The task of building a pile for self-sustaining nuclear reaction was assigned to Fermi, by then considered the "last universal scientist." He was the perfect man for the job. He had intense personal drive and combined experimental skill with theoretical talent. He was simple, direct, and had a passion for clarity. He once said, "If I could remember the names of all these particles, I'd be a botanist."

Compton recalled his visit to Columbia to invite Fermi into the Met Lab project: Fermi "stepping to the blackboard... worked out... simply and directly, the equation from which could be calculated the critical size of a chain-reaction sphere."

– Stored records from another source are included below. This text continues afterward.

-- ==== Sys2Proof/Machine/Symbols.lean ====
section
/-! DEFINITION. Symbols: slots (R186, R205), forms and the operations that compose (R187, R188), resolution (R190, R191) and
poison (R192). -/
namespace Sys2Proof.Machine

/-! ## Slots -/

/-- A slot that a new symbol may take: FREE, or POISONED and not held (R205). -/
def Slot.open_ : Slot → Bool
  | .free => true
  | .poisoned _ _ => true
  | _ => false

/-- The slot a new symbol takes: the lowest one open. DESIGN CHOICE (log 30). -/
def Hart.openSlot (h : Hart) : Option Nat := (upto 16).find? (fun i => ((h.sym[i]?).map Slot.open_).getD false)

def Hart.slot (h : Hart) (i : Nat) : Slot := (h.sym[i]?).getD .free
def Hart.setSlot (h : Hart) (i : Nat) (v : Slot) : Hart := { h with sym := h.sym.setIfInBounds i v }

/-- The raw form of a symbol. -/
def rawForm (slot : Nat) : XVal := .form slot 1 0

/-- A form whose coefficient becomes 0 is a known value (R187). -/
def mkForm (slot : Nat) (a b : W64) : XVal := if a = 0 then .known b else .form slot a b

/-- The symbol an operand is over, whether pending, held or poisoned. -/
def XVal.over : XVal → Option Nat
  | .form s _ _ | .chain s _ | .poisoned s _ _ => some s
  | _ => none

/-! ## Composition (R187); none: a blocking use (R189) -/

def symAdd : XVal → XVal → Option XVal
  | .known a, .known b => some (.known (a + b))
  | .form s a b, .known k => some (mkForm s a (b + k))
  | .known k, .form s a b => some (mkForm s a (b + k))
  | .form s a b, .form t c d => if s = t then some (mkForm s (a + c) (b + d)) else none
  | .poisoned s c v, .known _ | .known _, .poisoned s c v => some (.poisoned s c v)
  | .poisoned s c v, .poisoned t d w => if s = t ∧ c = d ∧ v = w then some (.poisoned s c v) else none
  | _, _ => none

def symSub : XVal → XVal → Option XVal
  | .known a, .known b => some (.known (a - b))
  | .form s a b, .known k => some (mkForm s a (b - k))
  | .known k, .form s a b => some (mkForm s (0 - a) (k - b))
  | .form s a b, .form t c d => if s = t then some (mkForm s (a - c) (b - d)) else none
  | .poisoned s c v, .known _ | .known _, .poisoned s c v => some (.poisoned s c v)
  | .poisoned s c v, .poisoned t d w => if s = t ∧ c = d ∧ v = w then some (.poisoned s c v) else none
  | _, _ => none

def symMul : XVal → XVal → Option XVal
  | .known a, .known b => some (.known (a * b))
  | .form s a b, .known k => some (mkForm s (a * k) (b * k))
  | .known k, .form s a b => some (mkForm s (a * k) (b * k))
  | .poisoned s c v, .known _ | .known _, .poisoned s c v => some (.poisoned s c v)
  | _, _ => none

/-- A shift by a known amount, modulo 64. -/
def symSll : XVal → XVal → Option XVal
  | .known a, .known n => some (.known (a <<< (n.toNat % 64)))
  | .form s a b, .known n => some (mkForm s (a <<< (n.toNat % 64)) (b <<< (n.toNat % 64)))
  | .poisoned s c v, .known _ => some (.poisoned s c v)
  | _, _ => none

/-- One FP step appended to a chain (R188); none: a blocking use. -/
def chainOn (x : XVal) (st : ChainStep) : Option XVal :=
  match x with
  | .form s a b => if a = 1 ∧ b = 0 then some (.chain s [st]) else none
  | .chain s l => if l.length < 8 then some (.chain s (l ++ [st])) else none
  | .poisoned s c v => some (.poisoned s c v)
  | _ => none

/-! ## Replay (R188) -/

/-- One FP operation of a chain: 1 FADD, 2 FSUB, 3 FMUL, 4 FMA. -/
def fpStep (f : Fmt) (op rm a b c : Nat) : Nat × Nat :=
  let m := 2 ^ f.w
  if op = 1 then f.add rm (a % m) (b % m)
  else if op = 2 then f.sub rm (a % m) (b % m)
  else if op = 3 then f.mul rm (a % m) (b % m)
  else f.fma rm (a % m) (b % m) (c % m)

/-- A chain step on the value that has arrived: its operands in the instruction's order. -/
def ChainStep.run (st : ChainStep) (v : W64) : W64 × Nat :=
  match fmtOf st.fmt with
  | none => (v, 0)
  | some f =>
    let x := v.toNat
    let k1 := st.k1.toNat
    let k2 := st.k2.toNat
    let (r, fl) :=
      if st.pos = 0 then fpStep f st.op st.rm.toNat x k1 k2
      else if st.pos = 1 then fpStep f st.op st.rm.toNat k1 x k2
      else fpStep f st.op st.rm.toNat k1 k2 x
    (BitVec.ofNat 64 r, fl)

/-- A chain replayed in order, its flags accumulated. -/
def replay : List ChainStep → W64 → W64 × Nat
  | [], v => (v, 0)
  | st :: l, v =>
    let (r, f) := st.run v
    let (q, g) := replay l r
    (q, f ||| g)

/-- A register's value once a symbol's value has arrived, with the replay's flags. -/
def XVal.bind (slot : Nat) (v : W64) : XVal → XVal × Nat
  | .form s a b => if s = slot then (.known (a * v + b), 0) else (.form s a b, 0)
  | .chain s l => if s = slot then (let (r, f) := replay l v; (.known r, f)) else (.chain s l, 0)
  | x => (x, 0)

/-- A register once its symbol has resolved to poison (R192). -/
def XVal.poison (slot cause : Nat) (va : W64) (x : XVal) : XVal :=
  match x with
  | .form s _ _ | .chain s _ => if s = slot then .poisoned slot cause va else x
  | _ => x

/-! ## Vector registers over a symbol (R203) -/

/-- The width in bits of a `vsew` code (R208). -/
def sewBits (c : BitVec 3) : Nat := 2 ^ (c.toNat + 1)

/-- The expanded elements of a U or A register (R201), `n` of them from element `i` down. -/
def expandFrom (w : Nat) (base stride : Nat) : Nat → Nat → Nat
  | 0, _ => 0
  | n + 1, i => (base + i * stride) % 2 ^ w * 2 ^ (w * i) + expandFrom w base stride n (i + 1)

/-- The contents of a register from its compact state, at a VLEN. -/
def expand (vlen : Nat) (sew : BitVec 3) (base stride : W64) : BitVec 4096 :=
  BitVec.ofNat 4096 (expandFrom (sewBits sew) base.toNat stride.toNat (vlen / sewBits sew) 0)

/-- A flagged register once its symbol's value has arrived (R203): its base is evaluated, its tag stays. -/
def VReg.bind (vlen slot : Nat) (v : W64) (r : VReg) : VReg :=
  match r.sy with
  | some (s, a) =>
    if s = slot then
      let base := a * v + r.base
      { r with base := base, sy := none, data := expand vlen r.vsew base (if r.tag = .U then 0 else r.stride) }
    else r
  | none => r

/-- A flagged register once its symbol has resolved to poison (R192). -/
def VReg.poison (slot cause : Nat) (va : W64) (r : VReg) : VReg :=
  match r.sy with
  | some (s, _) => if s = slot then { r with sy := none, sypsn := some (slot, cause, va) } else r
  | none => r

/-! ## Resolution (R190) -/

/-- The flags a set of bindings raises. -/
def bindFlags (l : List (XVal × Nat)) : Nat := l.foldl (fun f e => f ||| e.2) 0

/-- Flags accrue (R209); those newly set that `fen` enables are a deferred FP exception (R188). -/
def Hart.deferFlags (h : Hart) (slot fl : Nat) : Hart :=
  let f : BitVec 7 := BitVec.ofNat 7 fl
  let new := f &&& ~~~h.fflags &&& h.fen
  { h with fflags := h.fflags ||| f, defer := if new = 0 then h.defer else h.defer ++ [(slot, f, h.depth)] }

/-- Every form over the symbol receives its value in one step; the slot frees and the event latch sets (R186, R190, R298). -/
def Hart.bindSymbol (h : Hart) (slot : Nat) (v : W64) : Hart :=
  let fl := bindFlags (h.x.toList.map (XVal.bind slot v))
  let ops (c : Held) : Held := { c with ops := c.ops.map (fun o => (XVal.bind slot v o).1) }
  let h : Hart := { h with
    x := vmap (fun x => (XVal.bind slot v x).1) h.x
    v := vmap (VReg.bind h.vgrant slot v) h.v
    held := h.held.map ops
    latch := true }
  ((h.setSlot slot .free).undep slot).deferFlags slot fl

/-- The producer's fault reaches the slot (R192): causes 0x26 and 0x2B hold it and keep the forms; any other poisons them. -/
def Hart.poisonSymbol (h : Hart) (slot cause : Nat) (va : W64) : Hart :=
  match h.slot slot with
  | .pending p _ =>
    if cause = 0x26 ∨ cause = 0x2B then { h.setSlot slot (.held cause p none) with latch := true }
    else
      { (h.setSlot slot (.poisoned cause va)).undep slot with
        x := vmap (XVal.poison slot cause va) h.x
        v := vmap (VReg.poison slot cause va) h.v
        latch := true }
  | _ => h

/-! ## Held engine commands (R191) -/

/-- The `ord` field's flags and scope (R251). -/
def ordAcq (o : BitVec 3) : Bool := o = 1 || o = 3 || o = 4 || o = 6 || o = 7
def ordRel (o : BitVec 3) : Bool := o = 2 || o = 3 || o = 5 || o = 6 || o = 7
def ordScope (o : BitVec 3) : Nat := if o = 0 then 0 else if o.toNat ≤ 3 then 3 else if o.toNat ≤ 6 then 4 else 5

/-- The `ord` of a command's word. -/
def Held.ord (c : Held) : BitVec 3 := c.word.extractLsb' 25 3
/-- Whether a held command is a BKOP; else it is a copy. -/
def Held.isBank (c : Held) : Bool := decide (c.word.extractLsb' 4 6 = 0x3E)
/-- The selector of a held copy: 0 CPY, 1 CPY2, 2 CPYG. -/
def Held.kind (c : Held) : Nat := (c.word.extractLsb' 28 3).toNat

/-- The status slot of a copy with this command number. -/
def Hart.statusSlot (h : Hart) (cnum : Nat) : Option Nat :=
  (upto 16).find? (fun i => decide (h.slot i = .copyStatus cnum))

def State.copyBy (s : State) (c : Held) : CopyBy :=
  { who := s.me, id := c.id, cnum := c.cnum, slot := s.hart.statusSlot c.cnum, node := s.hart.node, cls := s.hart.cls,
    rel := ordRel c.ord, ordered := c.word.getLsbD 31, older := c.older, tag := c.tag, kind := c.kind }

def State.bankBy (s : State) (c : Held) : BankBy :=
  { who := s.me, id := c.id, cnum := c.cnum, node := s.hart.node, rel := ordRel c.ord, tag := c.tag }

/-- The context of the hart that steps. -/
def State.myCtx (s : State) : Ctx := s.getCtx s.hart.ctxKey

/-- A held command of the hart that steps is released. None: it must wait. -/
def State.releaseHeld (s : State) (c : Held) : Option State :=
  let ops := c.ops.map XVal.val
  let s := s.updAll (fun h => { h with held := h.held.filter (fun q => decide (q.id ≠ c.id)) })
  if c.isBank then s.releaseBkop (s.bankBy c) s.myCtx ops else s.releaseCopy (s.copyBy c) s.myCtx c.kind ops

/-- Every held command whose operands are all known is released, in order. -/
def State.releaseAll (s : State) : List Held → Option State
  | [] => some s
  | c :: l =>
    if c.ops.all XVal.isKnown then (match s.releaseHeld c with | some s => State.releaseAll s l | none => none)
    else State.releaseAll s l

/-- A held command with an operand over a poisoned symbol completes with POISON at once (R191, R192). -/
def State.poisonHeld (s : State) (cause : Nat) (c : Held) : State :=
  let s := s.updAll (fun h => { h with held := h.held.filter (fun q => decide (q.id ≠ c.id)) })
  let bar (i : Nat) : Option Nat := match c.ops.getD i .unknown with
    | .known v => s.barrierIf s.myCtx s.hart.level v
    | _ => none
  if c.isBank then s.failBank (s.bankBy c) false (bar 2) 3 cause
  else s.sendCopy (s.copyBy c) [] (bar (barrierOp c.kind)) 3 cause

/-- A symbol of the hart at a place resolves to `v` (R190). In run-ahead the value is kept (R41). None: a released command
must wait, and the value is bound later. -/
def State.resolve (s : State) (place slot : Nat) (v : W64) : Option State :=
  let s := s.focus place
  if s.hart.place ≠ place then some s
  else if s.inAhead then some (s.onAhead (fun r => { r with arrived := r.arrived ++ [(slot, v)] }))
  else
    let s := s.updAll (fun h => h.bindSymbol slot v)
    s.releaseAll s.hart.held

/-- A symbol of the hart at a place resolves to poison (R192). -/
def State.poisonSym (s : State) (place slot cause : Nat) (va : W64) : State :=
  let s := s.focus place
  if s.hart.place ≠ place then s
  else
    let hit := s.hart.held.filter (fun c => c.ops.any (fun o => decide (o.over = some slot)))
    let s := s.updAll (fun h => h.poisonSymbol slot cause va)
    hit.foldl (fun t c => t.poisonHeld cause c) s

/-- The values that arrived during run-ahead are bound (R41). -/
def State.bindArrived (s : State) : List (Nat × W64) → Option State
  | [] => some s
  | (slot, v) :: l => match s.resolve s.hart.place slot v with
    | some s => State.bindArrived s l
    | none => none

end Sys2Proof.Machine
end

Although uranium and graphite were the materials used at Met Lab, an actual bomb would need pure fissionable materials -- pure uranium-235 or plutonium. Work continued on elements beyond uranium and on heavier elements. In March 1940, Glenn Seaborg (later chairman of the Atomic Energy Commission) co-discovered the transuranic element 94, plutonium. When it was isolated the following year, its plutonium-239 isotope promised to be more fissionable than uranium. Compton, however, believed that electromagnetic separation of uranium-235, under study at Oak Ridge, would be the fastest route to building a bomb.

Once control of a self-sustaining nuclear chain reaction became a probability, other scientific disciplines were brought into the pile project. Joining the team of physicists were chemists -- including Seaborg and Frank Spedding -- biologists, engineers, metallurgists, chemical engineers and health researchers. Compton hired one of his protégés, Norman Hilberry, as administrative assistant to, among other duties, receive "all kicks intended for the project leader, and carry through all the unpleasant tasks from which the project leader wants to escape."

The search for a safe and adequate site for the pilot plant led Compton to the Palos Hills Forest Preserve, nearly 30 miles southwest of Chicago. A 1,000-acre tract in the Argonne Forest area of the preserve was deemed appropriate -- it was named Site A. Because of construction difficulties, however, it was impossible to build experimental piles there. Work on the first man-made atomic reactor was conducted at the University of Chicago. Space was found under the unused football stands of Stagg Field, in a converted squash-racquets court (the Soviets would later translate its name to "pumpkin field"). On everyone's mind was Germany's leadership in neutron research -- and the need for utter secrecy. The race for the bomb had been joined.